Tools for doing x way meta-analysis
Variants are matched using chr pos ref and alt. For this reason all 37 build results need to first be lifted over to 38 to match FinnGen. lift.wdl can be used to liftover results first if needed.
IMPORTANT: Studies need to be ordered by chr (1-22, x,y,mt) and position. Chromosome can be indicated with numbers 1-25 or 1-22, X, Y, MT, with or without 'chr' prefix and they will be internally coded to numerical values.
meta_analysis.py is the main script for running meta-analysis for a single trait. Meta-analyses to be performed are specified with json configuration file. Example configuration with three studies in (data/conf.json). Script will try to align using both strands as well as by flipping ref vs. alt.
usage: meta_analysis.py [-h] [--not_quiet] [--leave_one_out] [--is_het_test]

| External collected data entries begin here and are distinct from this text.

-- ==== Sys2Proof/Machine/Checksum.lean ====
section
/-! DEFINITION. The checksum engine commands `CRCINIT`, `CRCBYTE`, `CRCFINAL`, `CRCCOMP`, `CRCSTORE`,
`TBLRD` (spec/41_checksum.md). -/

namespace Sys2Proof.Machine

/-- The running CRC of the stream bytes `M[0] .. M[LEN - 5]` (R131). -/
def State.streamCrc (s : State) : Word := crcFoldAll crcOnes (s.mem.readSpan 0 s.slot)

/-- `CRCCOMP` (R131, R132): `LEN - 4` reads; a failed one leaves any value in `CRC`. -/
def crccomp (d : PortDraws) (s : State) : State :=
  if s.HasSlot then
    if s.portFails d 0 s.slot then (s.withCrc d.crc).complete .ioError
    else (s.withCrc s.streamCrc).returning ((s.streamCrc ^^^ crcOnes).setWidth 64)
  else s.complete .tooSmall

/-- `CRCSTORE` (R133, R134): the four bytes of `DATA[31:0]`, most significant first, at `LEN - 4`. -/
def crcstore (d : PortDraws) (s : State) : State :=
  if s.HasSlot then s.storing d 0 s.slot (bytesOfWord s.dataWord)
  else s.complete .tooSmall

/-- The meaning of `CRCINIT` (R125). -/
def execCrcinit (s : State) : Host.Outcome State Fault Refusal :=
  .next ((s.withCrc crcOnes).complete .ok)

/-- The meaning of `CRCBYTE` (R127). -/
def execCrcbyte (s : State) : Host.Outcome State Fault Refusal :=
  .next ((s.withCrc (crcFold s.crc s.dataByte)).complete .ok)

/-- The meaning of `CRCFINAL` (R129). -/
def execCrcfinal (s : State) : Host.Outcome State Fault Refusal :=
  .next (s.returning ((s.crc ^^^ crcOnes).setWidth 64))

/-- The meaning of `CRCCOMP`. -/
def execCrccomp (s : State) : Host.Outcome State Fault Refusal :=
  .next (crccomp (Config.portDraws s.draws) s)

/-- The meaning of `CRCSTORE`. -/
def execCrcstore (s : State) : Host.Outcome State Fault Refusal :=
  .next (crcstore (Config.portDraws s.draws) s)

/-- The meaning of `TBLRD` (R135). -/
def execTblrd (s : State) : Host.Outcome State Fault Refusal :=
  .next (s.returning ((crcTable s.dataByte).setWidth 64))

end Sys2Proof.Machine
end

[--pairwise_with_first] [--dont_allow_space]
[--chrom CHROM]
config_file path_to_res methods
Run x-way meta-analysis
positional arguments:
config_file Configuration file
path_to_res Result file
methods List of meta-analysis methods to compute separated by commas. Allowed values [n,inv_var,variance]
optional arguments:
-h, --help show this help message and exit
--not_quiet Print matching variants to stdout
--leave_one_out Do leave-one-out meta-analysis
--is_het_test Do heterogeneity tests based on Cochrans Q and output
het_p
--pairwise_with_first
Do pairwise meta-analysis with the first given study
--dont_allow_space Do not allow space as field delimiter
--chrom CHROM Restrict to given chromosome
--flip_indels Try variant aligning by flipping indels also. By default indels are not flipped
The configuration file should be a json file with two or more studies with these elements in each:
"name":"FINNGEN",
"file":"/Users/mitja/projects/finngen/META_ANALYSIS/I9_AF.gz",
"n_cases": 6570 , # number of cases. Used only if sample size weighted meta-analysis is used
"n_controls": 48378, # number of controls. Used only if sample size weighted meta-analysis is used
"chr":"CHR", # chromosome column name in the file
"pos":"POS", # position column name in the file
"ref":"Allele1", # reference allele column name in the file
"alt":"Allele2", # alternate allele column name in the file
"effect":"BETA", # effect size column name in the file
"effect_type":"beta", # effect type. Allowed values: beta, OR. In case of OR the value will be log transformed to beta.
"pval":"p.value" # effect size column name in the file
"se":"SE" # effect standard error. This column is optional if not using inv_var method. Otherwise additional p-value will be added using this as a weight for z-score.
meta_analysis.py supports 3 different meta-analysis methods
N
: purely weight by sample size and use z-score from p-value,variance
: weight z-score from p-value by variance,inv_var
: regular inverse variance weighted betas meta-analysis.
inv_var
is recommended if betas and variances are comparable. In case of combining data from different models (e.g.) linear vs. logistic you should use sample size weighted meta.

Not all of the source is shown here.